Between 11 p.m. and midnight on February 1, 1986 Mr. Willie Ford was in his home “watching t.v. and listening] to the altercations going on in the street” when he heard and observed through a window petitioner and a woman embroiled in a loud argument on the street directly in front of his house (Tr. 13-17).1 The street was lighted by a street light near the front of Mr. Ford’s house (Tr. 17, 39). A second man was also present outside and was standing near petitioner and the woman (Tr. 15). Petitioner was approximately twenty to thirty feet from Mr. Ford (Tr. 17-18). Mr. Ford saw petitioner pull out a pistol from his coat pocket and, during the course of the argument, “swing it back and forth” for a period of ten or fifteen minutes (Tr. 18-21). According to Mr. Ford, petitioner did not point the gun directly at the woman (Tr. 21). He then saw petitioner place the pistol on the ground near the left rear tire of a car parked immediately next to where he was standing (Tr. 27, 28, 55), and three to five seconds thereafter saw a police patrol car arrive on the scene (Tr. 29-30), at which time Mr. Ford telephoned 911 to inform the officers in the patrol car that petitioner had hidden the guri under the car (Tr. 30-31). Shortly thereafter, a second patrol car arrived and the officers from that patrol car immediately looked under the parked car, where they found the gun (Tr. 31-33, 54-55). The gun was loaded (Tr. 56). After speaking with the additional man who had witnessed the argument, the police officers in the second car, Officers Henry and Connolly, placed petitioner under arrest (Tr. 78).

Ground One

Petitioner’s first claim is that his right to the effective assistance of counsel, guaranteed by the Sixth Amendment, was violated.

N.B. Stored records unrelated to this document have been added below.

-- ==== Sys2Proof/Machine/Ops.lean ====
section
/-! DEFINITION. The named operations over memory, registers, tiles, rings, gauges, time and fault reports. -/
namespace Sys2Proof.Machine

/-! ### Sparse maps -/

/-- The value at a key; `d` where no entry stands. -/
def sget {α : Type} (d : α) : SMap α → Nat → α
  | [], _ => d
  | (j, v) :: m, k => if j = k then v else sget d m k

/-- An entry put before the first entry of a greater or equal key. -/
def sins {α : Type} : SMap α → Nat → α → SMap α
  | [], k, v => [(k, v)]
  | (j, w) :: m, k, v => if j < k then (j, w) :: sins m k v else (k, v) :: (j, w) :: m

/-- The map without a key. -/
def sdel {α : Type} (m : SMap α) (k : Nat) : SMap α := m.filter fun e => decide (e.1 ≠ k)

/-- The map with `v` at key `k`; writing the default removes the entry. -/
def sput {α : Type} [DecidableEq α] (d : α) (m : SMap α) (k : Nat) (v : α) : SMap α :=
  if v = d then sdel m k else sins (sdel m k) k v

/-- The canonical form: keys strictly rising and no entry at the default. -/
def swf {α : Type} [DecidableEq α] (d : α) : SMap α → Bool
  | [] => true
  | [(_, v)] => v != d
  | (j, v) :: (k, w) :: m => decide (j < k) && (v != d) && swf d ((k, w) :: m)

/-! ### Memory: pads, accumulators, towers and flash in one byte space -/

/-- What a byte that nothing has written reads as: zero, which a wipe writes (R57, R39, R72). -/
def Memory.init : Byte := 0

/-- The canonical form of memory. -/
abbrev Memory.wf (m : List Host.Cell) : Prop := swf Memory.init m = true

/-- One byte of memory. -/
def State.byte (s : State) (a : Nat) : Byte := sget Memory.init s.mem a

/-- Memory with one byte written. -/
def State.setByte (s : State) (a : Nat) (b : Byte) : State := { s with mem := sput Memory.init s.mem a b }

/-- `n` bytes from address `a` upwards. -/
def State.bytes (s : State) (a : Nat) : Nat → Bytes
  | 0 => []
  | n + 1 => s.byte a :: s.bytes (a + 1) n

/-- Bytes stored from address `a` upwards. -/
def State.setBytes (s : State) (a : Nat) : Bytes → State
  | [] => s
  | b :: bs => (s.setByte a b).setBytes (a + 1) bs

/-- Memory with the bytes of [lo, hi) zeroed. -/
def State.zeroRange (s : State) (lo hi : Nat) : State :=
  { s with mem := s.mem.filter fun c => decide (c.1 < lo) || decide (hi ≤ c.1) }

/-- A little-endian number of bytes (R6). -/
def leNat : Bytes → Nat
  | [] => 0
  | b :: bs => b.toNat + 256 * leNat bs

/-- The `n` little-endian bytes of a number (R6). -/
def natLe : Nat → Nat → Bytes
  | 0, _ => []
  | n + 1, v => BitVec.ofNat 8 v :: natLe n (v / 256)

/-- Byte `i` of a string; zero beyond its end. -/
def byteAt (b : Bytes) (i : Nat) : Byte := b.getD i 0

/-- Bytes `i` to `i + n - 1` of a string, zero beyond its end. -/
def slice (b : Bytes) (i n : Nat) : Bytes := (List.range n).map fun k => byteAt b (i + k)

/-- A string cut or zero-padded to `n` bytes. -/
def padTo (b : Bytes) (n : Nat) : Bytes := slice b 0 n

/-- Bits [hi:lo] of a number. -/
def bits (v hi lo : Nat) : Nat := v / 2 ^ lo % 2 ^ (hi - lo + 1)

/-- Bit `i` of a number. -/
def bit (v i : Nat) : Bool := v / 2 ^ i % 2 = 1

/-- Address of byte `a` of the pad of tile `t`: its BAR2 offset (Table 15-2). -/
def padAddr (t : Nat) (a : Nat) : Nat := t * 0x400000 + a

/-- Address of row `r` of the accumulator of tile `t` (the model's own place beyond BAR2). -/
def accAddr (t r : Nat) : Nat := 0x10000000000 + t * 0x80000 + r * 128

/-- Address of byte `a` of the tower of region `r`: its BAR2 offset (Table 15-2). -/
def twrAddr (r a : Nat) : Nat := 0x1000000000 + r * 0x200000000 + a

/-- Address of byte `a` of the management flash (the model's own place beyond BAR2). -/
def flashAddr (a : Nat) : Nat := 0x20000000000 + a

/-- Address of byte `a` of mailbox `m` (the model's own place beyond BAR2). -/
def mboxAddr (m a : Nat) : Nat := 0x30000000000 + m * 0x10000 + a

/-! ### Geometry (R12 to R14) -/

/-- Column of a tile. -/
def tileX (t : Nat) : Nat := t % 48
/-- Row of a tile. -/
def tileY (t : Nat) : Nat := t / 48
/-- Region of a tile, R14. -/
def regionOf (t : Nat) : Nat := tileY t / 6 * 3 + tileX t % 24 / 8 + 12 * (tileX t / 24)
/-- Half of a region: 0 West, 1 East. -/
def halfOf (r : Nat) : Nat := r / 12
/-- Region row (0 to 3) and column (0 to 5) on the die, R219. -/
def regionRC (r : Nat) : Nat × Nat := (r % 12 / 3, r % 3 + 3 * (r / 12))
/-- The tiles of a region in ascending index. -/
def tilesOf (r : Nat) : List Nat :=
  (List.range 48).map fun i => ((r % 12 / 3) * 6 + i / 8) * 48 + (r / 12) * 24 + r % 3 * 8 + i % 8
/-- The regions of a mask, ascending (R14). -/
def regionsOf (m : Nat) : List Nat := (List.range 24).filter fun r => bit m r
/-- The tiles of a region mask, ascending region. -/
def tilesOfMask (m : Nat) : List Nat := (regionsOf m).flatMap tilesOf

/-! ### Registers -/

/-- A chip register. -/
def State.reg (s : State) (r : Reg) (i : List Nat) : W64 := sget (r.reset i) s.regs (r.loc i)
/-- A chip register written whole. -/
def State.setReg (s : State) (r : Reg) (i : List Nat) (v : W64) : State :=
  { s with regs := sput (r.reset i) s.regs (r.loc i) v }
/-- A field of a chip register. -/
def State.fld (s : State) (r : Reg) (i : List Nat) (f : Fld) : Nat := f.get (s.reg r i)
/-- A W1C field that takes a value other than 0 is one that hardware sets in this cycle (R8). -/
def raise (r : Reg) (i : List Nat) (f : Fld) (v : Nat) (l : List (Nat × Nat)) : List (Nat × Nat) :=
  if decide (f.acc = .w1c) && decide (v ≠ 0) && !l.contains (r.loc i, f.lo) then (r.loc i, f.lo) :: l else l
/-- A field of a chip register written. -/
def State.setFld (s : State) (r : Reg) (i : List Nat) (f : Fld) (v : Nat) : State :=
  { s.setReg r i (f.set (s.reg r i) v) with raised := raise r i f v s.raised }
/-- A field that counts up and saturates at its largest value. -/
def State.incSat (s : State) (r : Reg) (i : List Nat) (f : Fld) (n : Nat) : State :=
  s.setFld r i f (min (s.fld r i f + n) (2 ^ f.width - 1))
/-- A field that counts up and wraps. -/
def State.incWrap (s : State) (r : Reg) (i : List Nat) (f : Fld) (n : Nat) : State := s.setFld r i f (s.fld r i f + n)
/-- The applied copy of a register with STG fields (R9, R337). -/
def State.app (s : State) (r : Reg) (i : List Nat) (f : Fld) : Nat := f.get (sget (r.reset i) s.applied (r.loc i))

The Supreme Court set forth the standards for evaluating a claim of ineffective assistance of counsel in Strickland v. Washington, 466 U.S. 668, 104 S.Ct. 2052, 80 L.Ed.2d 674 (1984), and has reaffirmed them in Hill v. Lockhart, 474 U.S. 52, 56, 106 S.Ct. 366, 369, 88 L.Ed.2d 203 (1985), Kimmelman v. Morrison, 477 U.S. 365, 374-75, 106 S.Ct. 2574, 2582-83, 91 L.Ed.2d 305 (1986) and Darden v. Wainwright, 477 U.S. 168, 184, 106 S.Ct. 2464, 2473, 91 L.Ed.2d 144 (1986). See also United States v. Perez, 904 F.2d 142, 151 n. 3 (2d Cir.), cert. denied, — U.S. -, 111 S.Ct. 270, 112 L.Ed.2d 226 (1990); Tsirizotakis v. LeFevre, 736 F.2d 57, 62-63 (2d Cir.), cert. denied, 469 U.S. 869, 105 S.Ct. 216, 83 L.Ed.2d 146 (1984); Matos v. Miles, 737 F.Supp. 220, 221 (S.D.N.Y.1990); Arce v. Smith, 710 F.Supp. 920, 924-25 (S.D.N.Y.), aff'd, 889 F.2d 1271 (2d Cir.1989), cert. denied sub nom. Arce v. Berbary, 495 U.S. [527]*527937, 110 S.Ct. 2185, 109 L.Ed.2d 513 (1990). Because the purpose of the Sixth Amendment’s requirement of effective assistance of counsel is to ensure a fair trial, “[t]he essence of an ineffective assistance claim is that counsel’s unprofessional errors so upset the adversarial balance between defense and prosecution that the trial was rendered unfair and the verdict rendered suspect.” Kimmelman v. Morrison, 477 U.S. at 374, 106 S.Ct. at 2582. See also Strickland v. Washington, 466 U.S. at 686, 104 S.Ct. at 2063; United States v. Ditommaso, 817 F.2d 201, 215 (2d Cir.1987). See United States v. Matos, 905 F.2d 30, 32 (2d Cir.1990); Arocena v. United States, 721 F.Supp. 528, 534 (S.D.N.Y.1989), aff'd, 902 F.2d 1556 (2d Cir.), cert. denied, 496 U.S. 938, 110 S.Ct. 3219, 110 L.Ed.2d 666 (1990).